If you're concerned about the recent rash of food recalls (beef, cauliflower, romaine lettuce, canned corn, sausage, pre-made salads, etc), it's reasonable to be worried. Food contamination, whether it be due to E.coli or Salmonella, is a subject that should be taken seriously considering food-borne illnesses can be life-threatening, especially for young children, according to the Food and Drug Administration (FDA).

So, why have there been so many food recalls lately? A troubling statistic regarding recall investigations seems to validate these concerns. The Center for Disease Control and Prevention (CDC) has investigated "22 outbreaks in 2018 so far, which is the highest number of investigations in 12 years," according to Delish.

In short, the FDA is getting better at detecting contaminated food. "I think that the issue isn't that there's more unsafe food," FDA Commissioner Scott Gottlieb explained to CNN. "I think what's happening is that we have better technology than ever before to link outbreaks of human illness to a common pathogen."

Gottlieb elaborated on Twitter:

New technology such as genomic interrogation of human and food samples are enabling us to better identify outbreaks. The tools for doing more effective track and trace to isolate contaminated products and implement more targeted recalls need to catch up.

To put it in simpler terms (I was lost at genomic interrogation), agencies now have the ability to link illnesses in people to specific food sources.
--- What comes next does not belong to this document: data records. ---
/-- The launch can trigger pre-emption now (R371). -/
def reserveReached (s : State) (_l : Nat) (ln : Launch) : Bool :=
  ln.budget ≠ 0 && ln.unplaced && lowerPlaced s ln && ln.deadline ≤ s.mclock + ln.reserve
    && !(s.ctx ln.ctx).mode.getLsbD 0 && !(s.ctx ln.ctx).mode.getLsbD 5
    && (if ln.tree.persist ≠ 0 && ln.next = 0 then (placeMany s _l ln.tree.persist).isNone else (chooseCore s ln ln.next).isNone)

/-- PREEMPTION_RESERVE_REACHED (R371). -/
def execPreemptionReserveReached (ctx record : Nat) (s : State) : SchedOut :=
  if s.fwSwitch != .none || s.stopped then .next s
  else match recLaunches s ctx record (reserveReached s) with
  | [] => .next s
  | l :: _ => match s.launch? l with
    | none => .next s
    | some ln =>
      let part := (s.ctx ctx).part
      let going := s.coreNums.filter (fun c => (s.core c).preempt.isSome)
      let order := ((s.coreNums.filter (preemptable s part ln.cls)).insertionSort (fun a b =>
        keysGe (rankKeys s a) (rankKeys s b)))
      let chosen := (selectCores s l part ln.cls order going).filter (fun c => !going.contains c)
      .next (chosen.foldl (fun s c => match (Tab.vals (s.core c).arch.blocks).head? with
        | some b => s.startPreempt c (s.ctxOf b)
        | none => s) s)

/-- The deadline of a ready or running launch has passed; a template's is one for all its instances (R371; log 61). -/
def deadlineDue (s : State) (_l : Nat) (ln : Launch) : Bool :=
  ln.budget ≠ 0 && ln.parent.isNone && (ln.status == 2 || ln.status == 3) && !ln.lateMark && ln.deadline ≤ s.mclock

/-- DEADLINE_PASSED (R371, R375). -/
def execDeadlinePassed (ctx record : Nat) (s : State) : SchedOut :=
  .next (match recLaunches s ctx record (deadlineDue s) with
    | [] => s
    | l :: _ => match s.launch? l with
      | some ln => (s.updLaunch l (fun ln => { ln with lateMark := true })).post ctx 0x41 0
          [(0x10, natLe 8 ln.rec_), (0x18, natLe 8 (ln.queue % 2 ^ 16))]
      | none => s)

end Sys2Proof.Machine
end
The CDC developed a national health network called PulseNet so that "labs around the country can collaborate with one another to analyze food-borne diseases and crack down on bad products more quickly," according to TheStreet.
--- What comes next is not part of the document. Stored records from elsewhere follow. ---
-- ==== Sys2Proof/Certificates/Slice0/Obligations.lean ====
section
/-! DEFINITION. The statements for the provers. The tables before each group of statements name the instructions that the
statement covers, and what the rules give each of them. -/

namespace Sys2Proof.Machine

/-! ### Vocabulary -/

/-- The answer is a next state. -/
abbrev Completes (i : Instr) (s t : State) : Prop := exec i s = .next t

/-- Writes a destination, whose data are good again. -/
def putD (d : Operand) (w : Word) (th : Thread) : Thread := (th.setD d w).cleared d

/-- What an active member becomes, from the state in which the word acts. -/
abbrev Effect := State → Site → Thread → Thread

/-- `OP d, a, b` on whole operands of the integer group (R191). -/
def effect3 (f : Int3) (g : IntMod → Word → Word → Word) : Effect := fun s e th =>
  putD f.d (g f.m (intSrc s e th f.m.w f.a) (intSrc s e th f.m.w f.b)) th

/-- `OP d, a, b, c` of the integer group. -/
def effect4 (f : Int4) (g : IntMod → Word → Word → Word → Word) : Effect := fun s e th =>
  putD f.d (g f.m (intSrc s e th f.m.w f.a) (intSrc s e th f.m.w f.b) (intSrc s e th f.m.w f.c)) th

/-- `OP d, a` of the integer group. -/
def effect2 (f : Int2) (g : IntMod → Word → Word) : Effect := fun s e th => putD f.d (g f.m (intSrc s e th f.m.w f.a)) th

/-- `OP d, a, #imm` (R197). -/
def effectI (f : IntI) (g : IntMod → Word → Word → Word) : Effect := fun s e th =>
  putD f.d (g (immMod f) (intSrc s e th (immMod f).w f.a) (f.imm.signExtend 64)) th

/-- An exact function of the elements, wrapped or clamped (R73, R191). -/
def exact2 (g : Int → Int → Int) (m : IntMod) : Word → Word → Word := int2 m g

/-- A logical function of the bits of each element (R196). -/
def bitwise (g : Nat → Nat → Nat) (m : IntMod) : Word → Word → Word := int2 m (bitsOf (wBits m.w) g)

/-- The carry in of ADDC and SUBB (R194). -/
def carryIn (s : State) (e : Site) (th : Thread) (ci : Bool) (c : Operand) : Nat :=
  if ci && e.read s th c != 0 then 1 else 0

/-- ADDC and SUBB: the low n bits to d, then the carry or borrow out to predicate c (R194). -/
def carryEffect (f : Int4) (ci : Bool) (g : Nat → Nat → Nat → Nat → Nat × Bool) : Effect := fun s e th =>
  let n := wBits f.m.w
  let r := g n (elem (intSrc s e th f.m.w f.a) n 0) (elem (intSrc s e th f.m.w f.b) n 0) (carryIn s e th ci f.c)
  putD f.c (boolWord r.2) (putD f.d (assemble f.m.w f.m.sg [r.1]) th)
The only problem? The FDA and CDC have yet to develop a system that can quickly link a contaminated food source to its distributor. This is an important part of the process because it can take weeks before the appropriate agencies track down the affected farm or factory.
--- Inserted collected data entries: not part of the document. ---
-- ==== Sys2Proof/Tests/Slice0.lean ====
section
/-! SUPPORT. Tests: ill-formed terms that the checks refuse, words written out from the encodings of the manual, states that meet the
hypotheses of each statement, and single words with results worked out by hand from the rules. -/

namespace Sys2Proof.Tests

open Sys2Proof Sys2Proof.Machine

/-! ### Small states -/

/-- One thread of a FREE launch, alone in a block bound to CORE, at a word at 0x10000. -/
def one : State := { State.reset.load [] with agenda := [], cur := some ⟨0, 0, 0, 0x10000, [0]⟩ }

/-- Changes the threads of the block. -/
def State.threads (s : State) (f : Thread → Thread) : State :=
  s.updBlock 0 0 (fun b => { b with threads := b.threads.map f })

/-- Sets lane registers of every thread of the block. -/
def State.lanes (s : State) (vs : List (Nat × Word)) : State :=
  State.threads s (fun th => vs.foldl (fun th v => th.setLane v.1 v.2) th)

/-- Changes the launch. -/
def State.launch (s : State) (f : Launch → Launch) : State := s.updLaunch 0 f

/-- A second thread beside the first, in the same row, with its own value of a lane register. -/
def State.pair (s : State) (i : Nat) (x : Word) : State :=
  let s := s.updBlock 0 0 (fun b => { b with threads := b.threads ++ b.threads.map (fun th =>
    { th.setLane i x with ltid := 1, off := 1, rank := 1 }) })
  { State.launch s (fun l => { l with tree := ⟨2, 16, 0, 0, [⟨.core, 2, 32, 8, 0⟩]⟩ }) with
    cur := some ⟨0, 0, 0, 0x10000, [0, 1]⟩ }

/-- The site at which a word issues. -/
def siteOf (act : Thread → Bool) (s : State) : Site :=
  (s.site? act).getD ⟨⟨0, 0, 0, 0, []⟩, loadedBlock 0, (loadedLaunch 0).tree, [], []⟩

/-- The site at which a full word issues. -/
def siteAt (i : Instr) (s : State) : Site := siteOf (fullActive (wordOf i)) s

/-- A word with members, of which one is active, that passes the checks before its effect. -/
def runsAt (i : Instr) (s : State) : Bool :=
  let e := siteAt i s
  decide (s.site? (fullActive (wordOf i)) = some e) && !e.act.isEmpty && decide (preFault s e (wordOf i) = none)
    && !homeHeld s e (wordOf i) && !replyPending s e (wordOf i)

theorem runs_of_runsAt {i : Instr} {s : State} (h : runsAt i s = true) : Runs i s (siteAt i s) := by
  simp only [runsAt, Bool.and_eq_true, Bool.not_eq_true', decide_eq_true_eq] at h
  obtain ⟨⟨⟨⟨h1, h2⟩, h3⟩, h4⟩, h5⟩ := h
  exact ⟨h1, by intro h; simp [h] at h2, h3, h4, h5⟩

/-- The accesses of a group, when it passes its checks. -/
def passRs (s : State) (e : Site) (req : Thread → List Req) : List Acc :=
  match checkGroup s e req with
  | .ok rs => rs
  | _ => []

/-- The group passes its checks, and no walk met an entry that has changed since. -/
def passes (s : State) (e : Site) (req : Thread → List Req) : Bool :=
  match checkGroup s e req with
  | .ok rs => !walksStale (s.noteWalks e req true) rs
  | _ => false

theorem passes_of {s : State} {e : Site} {req : Thread → List Req} (h : passes s e req = true) : Passes s e req (passRs s e req) := by
  unfold passes at h
  unfold Passes passRs
  split at h <;> simp_all

/-- The state that an answer gives. -/
def next (a : Host.Outcome State Fault Refusal) : State :=
  match a with
  | .next t => t
  | _ => State.reset


/-! ### Ill-formed terms, one for each check -/

/-- A guard past p95. -/
def badG : Guard := ⟨96, false⟩
/-- A reserved specifier. -/
def rsv : Operand := .special 50
/-- The two operands that most terms below share. -/
def d9 : Operand := .lane 9
def a10 : Operand := .lane 10
def wInt (w : IntW) (sg sat : Bool) (d a b : Operand) : Int3 := ⟨.always, ⟨w, sg, sat⟩, d, a, b⟩

/-- What stands beside each refused term: the same terms with the fields in range are well formed. -/
theorem smoke_wf_accepts : Instr.wf (.add (wInt .w8x8 true true d9 a10 d9)) = true
    ∧ Instr.wf (.add (wInt .w8x8 true true Operand.none_ (.const 63) (.scoped 15 31))) = true
    ∧ Instr.wf (.add (wInt .w8x8 true true (.pred 95) (.special 44) (.pred 0))) = true
    ∧ Instr.wf (.pairAdd ⟨false, 0, 8, 9, 0⟩ ⟨.nop, ⟨false, 0, 0, 0, 0⟩⟩) = true := by decide
theorem smoke_guard : Instr.wf (.add ⟨badG, ⟨.w64, false, false⟩, d9, a10, a10⟩) = false ∧ Instr.wf (.exit badG) = false
    ∧ Instr.wf (.chunkend badG) = false ∧ Instr.wf (.eret badG) = false ∧ Instr.wf (.fence ⟨badG, 3, true, true⟩) = false := by decide
theorem smoke_operand : Instr.wf (.add (wInt .w64 false false d9 rsv a10)) = false
    ∧ Instr.wf (.add (wInt .w64 false false d9 (.special 45) a10)) = false
    ∧ Instr.wf (.add (wInt .w64 false false d9 (.pred 96) a10)) = false
    ∧ Instr.wf (.add (wInt .w64 false false d9 a10 (.scoped 0 3))) = false := by decide
theorem smoke_destination : Instr.wf (.add (wInt .w64 false false (.const 1) a10 a10)) = false
    ∧ Instr.wf (.add (wInt .w64 false false (.special 37) a10 a10)) = false
    ∧ Instr.wf (.add (wInt .w64 false false (.scoped 3 0) a10 a10)) = false := by decide
theorem smoke_integer : Instr.wf (.addc ⟨.always, ⟨.w8x8, false, false⟩, d9, a10, a10, .pred 1⟩ true) = false
    ∧ Instr.wf (.addc ⟨.always, ⟨.w64, false, false⟩, d9, a10, a10, a10⟩ true) = false
    ∧ Instr.wf (.mulh (wInt .w64 false true d9 a10 a10)) = false
    ∧ Instr.wf (.madw ⟨.always, ⟨.w64, false, false⟩, d9, a10, a10, a10⟩) = false
    ∧ Instr.wf (.abs ⟨.always, ⟨.w64, true, false⟩, .const 3, a10⟩) = false
    ∧ Instr.wf (.popc ⟨.always, ⟨.w64, false, true⟩, d9, a10⟩) = false
    ∧ Instr.wf (.bfx (wInt .w16x4 false false d9 a10 a10)) = false
    ∧ Instr.wf (.lea ⟨.always, .w8x8, false, 0, d9, a10, a10, a10⟩) = false := by decide
theorem smoke_immediate : Instr.wf (.shli ⟨.always, false, false, false, d9, a10, 256⟩) = false
    ∧ Instr.wf (.andi ⟨.always, false, false, true, d9, a10, 1⟩) = false
    ∧ Instr.wf (.cmpi ⟨.always, 1, .const 0, a10, 1⟩) = false
    ∧ Instr.wf (.movl ⟨.always, 3, .special 38, 1⟩) = false ∧ Instr.wf (.addl ⟨.always, 2, d9, 1⟩) = false := by decide
theorem smoke_select : Instr.wf (.sel ⟨.always, d9, a10, a10, a10⟩) = false
    ∧ Instr.wf (.bperm ⟨.always, d9, a10, a10, rsv⟩) = false ∧ Instr.wf (.cmp ⟨.always, .w64, false, 0, d9, a10, a10, a10⟩) = false := by
  decide
theorem smoke_mov : Instr.wf (.mov ⟨.always, .w16x4, false, false, false, .addN64, d9, a10⟩) = false
    ∧ Instr.wf (.mov ⟨.always, .w32, false, true, false, .addN64, .scoped 3 1, a10⟩) = false
    ∧ Instr.wf (.mov ⟨.always, .w64, false, true, false, .addN64, d9, a10⟩) = false
    ∧ Instr.wf (.mov ⟨.always, .w64, false, false, true, .addN64, d9, a10⟩) = false
    ∧ Instr.wf (.mov ⟨.always, .w64, false, false, false, .minI64, d9, a10⟩) = false
    ∧ Instr.wf (.mov ⟨.always, .w64, false, false, false, .addN64, .special 36, a10⟩) = false := by decide
theorem smoke_predicates : Instr.wf (.plog ⟨.always, 0, d9, .pred 1, .pred 2⟩) = false
    ∧ Instr.wf (.plog ⟨.always, 0, .pred 3, a10, .pred 2⟩) = false ∧ Instr.wf (.pset ⟨.always, 2, .pred 3, a10, a10⟩) = false := by decide
theorem smoke_float : Instr.wf (.fadd ⟨.always, ⟨.f64, .rne, true⟩, d9, a10, a10⟩) = false
    ∧ Instr.wf (.fmin ⟨.always, .f64, true, false, d9, a10, a10⟩) = false
    ∧ Instr.wf (.fabs ⟨.always, .f64, true, d9, a10⟩) = false ∧ Instr.wf (.fsign ⟨.always, .f64, true, d9, a10, a10⟩) = false
    ∧ Instr.wf (.fcmp ⟨.always, .f32, 0, false, d9, a10, a10, a10⟩) = false
    ∧ Instr.wf (.fsqrt ⟨.always, ⟨.f32, .rne, false⟩, d9, rsv⟩) = false
    ∧ Instr.wf (.twosum ⟨.always, ⟨.f32, .rne, false⟩, d9, a10, a10, .pred 1⟩) = false
    ∧ Instr.wf (.exp2 ⟨.always, .f64, 0, false, d9, a10⟩) = false ∧ Instr.wf (.rcpseed ⟨.always, .f16x4, 0, false, d9, a10⟩) = false := by
  decide
theorem smoke_convert : Instr.wf (.cvtf ⟨.always, ⟨.f32, .rne, false⟩, 10, 0, d9, a10, .lane 0⟩) = false
    ∧ Instr.wf (.cvtf ⟨.always, ⟨.f32, .rne, true⟩, 0, 0, d9, a10, .lane 0⟩) = false
    ∧ Instr.wf (.cvtf ⟨.always, ⟨.f16x4, .rne, false⟩, 9, 4, d9, a10, a10⟩) = false
    ∧ Instr.wf (.cvtf ⟨.always, ⟨.f16x4, .rne, false⟩, 1, 0, .pred 1, a10, .lane 0⟩) = false
    ∧ Instr.wf (.cvtf ⟨.always, ⟨.f32, .rne, false⟩, 2, 0, d9, a10, a10⟩) = false
    ∧ Instr.wf (.cvtfi ⟨.always, ⟨.f16x4, .rne, false⟩, 1, true, d9, a10⟩) = false
    ∧ Instr.wf (.cvtn ⟨.always, .f16x4, 0, false, 4, 0, d9, a10, a10⟩) = false
    ∧ Instr.wf (.cvtn ⟨.always, .f16x4, 0, false, 5, 0, .pred 4, a10, a10⟩) = false
    ∧ Instr.wf (.cvtn ⟨.always, .f16x4, 0, false, 5, 2, d9, a10, a10⟩) = false
    ∧ Instr.wf (.scaleest ⟨.always, .f16x4, false, 10, d9, a10⟩) = false
    ∧ Instr.wf (.cbdec ⟨.always, ⟨.f16x4, .rne, false⟩, 0, false, 4, d9, a10, .lane 0⟩) = false
    ∧ Instr.wf (.cbdec ⟨.always, ⟨.f16x4, .rne, false⟩, 0, false, 0, d9, a10, a10⟩) = false
    ∧ Instr.wf (.pack ⟨.always, false, d9, a10, a10⟩) = false
    ∧ Instr.wf (.unpack ⟨.always, ⟨.f16x4, .rne, false⟩, 4, 0, d9, a10, a10⟩) = false := by decide
theorem smoke_cross_lane : Instr.wf (.vote ⟨.always, 2, 3, d9, a10, .lane 0, 0⟩) = false
    ∧ Instr.wf (.vote ⟨.always, 2, 0, d9, a10, .lane 0, 1⟩) = false ∧ Instr.wf (.elect ⟨.always, 2, 0, d9, a10, .lane 0, 0⟩) = false
    ∧ Instr.wf (.compact ⟨.always, 2, 0, d9, a10, .const 1, 0⟩) = false
    ∧ Instr.wf (.lshift ⟨.always, 2, 2, d9, a10, a10, 0⟩) = false
    ∧ Instr.wf (.reduce ⟨.always, 2, .addN64, true, .rne, d9, a10⟩) = false
    ∧ Instr.wf (.scan ⟨.always, 2, .faddF64, true, .dyn, d9, a10⟩) = false
    ∧ Instr.wf (.scan ⟨.always, 2, .addN64, true, .rtz, d9, a10⟩) = false := by decide
theorem smoke_memory : Instr.wf (.lr ⟨.always, .b8, false, 0, d9, a10, 0⟩) = false
    ∧ Instr.wf (.ld ⟨.always, .b8, false, 0, .const 1, a10, 0⟩) = false ∧ Instr.wf (.pref ⟨.always, .b8, 0, d9, a10, 0⟩) = false
    ∧ Instr.wf (.ldp ⟨.always, 0, .lane 127, a10, 0⟩) = false ∧ Instr.wf (.stp ⟨.always, 0, .const 0, a10, 0⟩) = false
    ∧ Instr.wf (.cctl ⟨.always, 0, d9, a10, 0⟩) = false ∧ Instr.wf (.ldx ⟨.always, .b8, 0, 2, rsv, a10⟩) = false
    ∧ Instr.wf (.atom ⟨.always, true, 13, d9, a10, a10, .lane 0⟩) = false
    ∧ Instr.wf (.atom ⟨.always, true, 0, d9, a10, a10, a10⟩) = false
    ∧ Instr.wf (.atom ⟨.always, true, 0, .pred 2, a10, a10, .lane 0⟩) = false
    ∧ Instr.wf (.sc ⟨.always, true, 0, .const 2, a10, a10⟩) = false := by decide
theorem smoke_sync : Instr.wf (.bara ⟨.always, 3, .const 0⟩) = false ∧ Instr.wf (.barw ⟨.always, 3, rsv⟩) = false
    ∧ Instr.wf (.lehrpush ⟨.always, 3, 0, rsv⟩) = false ∧ Instr.wf (.lehrread ⟨.always, 3, 0, .const 0⟩) = false
    ∧ Instr.wf (.worknext ⟨.always, .pred 1⟩) = false ∧ Instr.wf (.emit ⟨.always, rsv⟩) = false
    ∧ Instr.wf (.waitseq ⟨.always, 0, false, 1, d9, a10, a10⟩) = false
    ∧ Instr.wf (.waitval ⟨.always, 2, false, 1, d9, a10, a10⟩) = false
    ∧ Instr.wf (.nbrpush ⟨.always, 0, 0, rsv⟩) = false ∧ Instr.wf (.nbrpop ⟨.always, 0, 0, .scoped 2 2⟩) = false := by decide
theorem smoke_control : Instr.wf (.bra ⟨.always, 4⟩) = false ∧ Instr.wf (.bru ⟨.always, false, d9, 8⟩) = false
    ∧ Instr.wf (.jmp ⟨.always, true, d9, 8⟩) = false ∧ Instr.wf (.call ⟨.always, false, .pred 2, 8⟩) = false
    ∧ Instr.wf (.calli ⟨.always, false, .const 2, 8⟩) = false ∧ Instr.wf (.coswap ⟨.always, .lane 125⟩) = false
    ∧ Instr.wf (.pcget ⟨.always, false, .const 2, 8⟩) = false ∧ Instr.wf (.pcget ⟨.always, false, d9, 12⟩) = false := by decide
/-- The unused fields and the three pairing rules (R178, R179). -/
theorem smoke_paired : Instr.wf (.pairNop ⟨false, 0, 1, 0, 0⟩ ⟨.nop, ⟨false, 0, 0, 0, 0⟩⟩) = false
    ∧ Instr.wf (.pairAdd ⟨false, 0, 8, 9, 1⟩ ⟨.nop, ⟨false, 0, 0, 0, 0⟩⟩) = false
    ∧ Instr.wf (.pairMovi ⟨false, 0, 8, 9, 1⟩ ⟨.nop, ⟨false, 0, 0, 0, 0⟩⟩) = false
    ∧ Instr.wf (.pairMov ⟨false, 0, 8, 9, 0⟩ ⟨.mov, ⟨false, 0, 12, 10, 0⟩⟩) = false
    ∧ Instr.wf (.pairAdd ⟨false, 0, 8, 12, 0⟩ ⟨.mov, ⟨false, 0, 9, 16, 0⟩⟩) = false
    ∧ Instr.wf (.pairMov ⟨false, 0, 8, 9, 0⟩ ⟨.mov, ⟨false, 0, 10, 8, 0⟩⟩) = false := by decide
theorem smoke_engine : Instr.wf (.mma ⟨.always, .pred 1, .lane 20, .lane 0, 0, 0⟩) = false
    ∧ Instr.wf (.mma ⟨.always, d9, .lane 124, .lane 0, 0, 0⟩) = false ∧ Instr.wf (.copy ⟨.always, d9, .const 0, .lane 0, 0, 0⟩) = false
    ∧ Instr.wf (.publish ⟨.always, d9, .lane 4, .lane 0, 0, 0⟩) = false ∧ Instr.wf (.copy ⟨.always, d9, .lane 4, .lane 1, 0, 0⟩) = false
    ∧ Instr.wf (.tail ⟨.always, d9, .lane 4, .lane 1, 0, 1⟩) = false := by decide
theorem smoke_system : Instr.wf (.trap ⟨.always, rsv, 0⟩) = false ∧ Instr.wf (.bkpt ⟨.always, rsv, 0⟩) = false
    ∧ Instr.wf (.sysrd ⟨.always, d9, 7⟩) = false ∧ Instr.wf (.sysrd ⟨.always, d9, 0x110⟩) = false
    ∧ Instr.wf (.syswr ⟨.always, d9, 5⟩) = false ∧ Instr.wf (.grpsel ⟨.always, false, .const 0, a10⟩) = false
    ∧ Instr.wf (.grprd ⟨.always, .const 0, a10, a10⟩) = false ∧ Instr.wf (.grpwr ⟨.always, rsv, a10, a10⟩) = false
    ∧ Instr.wf (.grpres ⟨badG, false⟩) = false ∧ Instr.wf (.tlbinv ⟨.always, true, .lane 0, a10⟩) = false
    ∧ Instr.wf (.tlbinv ⟨.always, false, d9, a10⟩) = false ∧ Instr.wf (.halt ⟨.always, rsv⟩) = false := by decide
theorem smoke_events : Instr.wf (.chunkCommit 384) = false ∧ Instr.wf (.barrierPhaseComplete 0 0 0 16) = false
    ∧ Instr.wf (.lehrOccupancyEnd 0 0 3 0 8) = false ∧ Instr.wf (.mailboxFill 0 0 16) = false
    ∧ Instr.wf (.engineCommandComplete ⟨3, 64, 0⟩) = false ∧ Instr.wf (.counterChange 0 1024 1) = false
    ∧ Instr.wf (.launchPacket 64 0) = false ∧ Instr.wf (.schedulingPass 8) = false ∧ Instr.wf (.groupCreate 256 0) = false
    ∧ Instr.wf (.retrainComplete 64) = false ∧ Instr.wf (.laserWarmUpDone 16) = false ∧ Instr.wf (.drainEnd 32) = false
    ∧ Instr.wf (.nak 0 []) = false := by decide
Gottlieb took to Twitter on Nov. 23 to assure consumers that the FDA is working to improve its practices:

We’re working with growers and distributors on labeling produce for location and harvest date and possibly other ways of informing consumers that the product is ‘post-purge.' One goal we’re seeking is to make this type of labeling the new standard rather than a short-term fix; as a way to improve identification [sic] and traceability in the system.

Another issue to look at? The increased demand for pre-made foods and pre-washed produces. These types of items visit a lot of places before hitting store shelves, which means there are more chances for contamination along the way.

Matthew Jon Stasiewicz, an assistant professor of applied food safety at the University of Illinois at Urbana-Champaign, explained to the Chicago Tribune:

Fifty years ago you would have gotten lettuce from a farmer in your state, now it’s coming from California and Arizona on a much larger scale. It’s not just coming from farther away, it’s coming from fewer and larger distributors. When you get food on a larger scale it’s not inherently any riskier, but if there’s a problem the potential harm is magnified.

Of course, the topic of food safety is a loaded one. There's no simple explanation to address the recent rash of recalls, but there are some plausible ideas. The most comforting one is that the FDA and CDC are working together to better detect contaminated food, which would explain the rise in recall cases.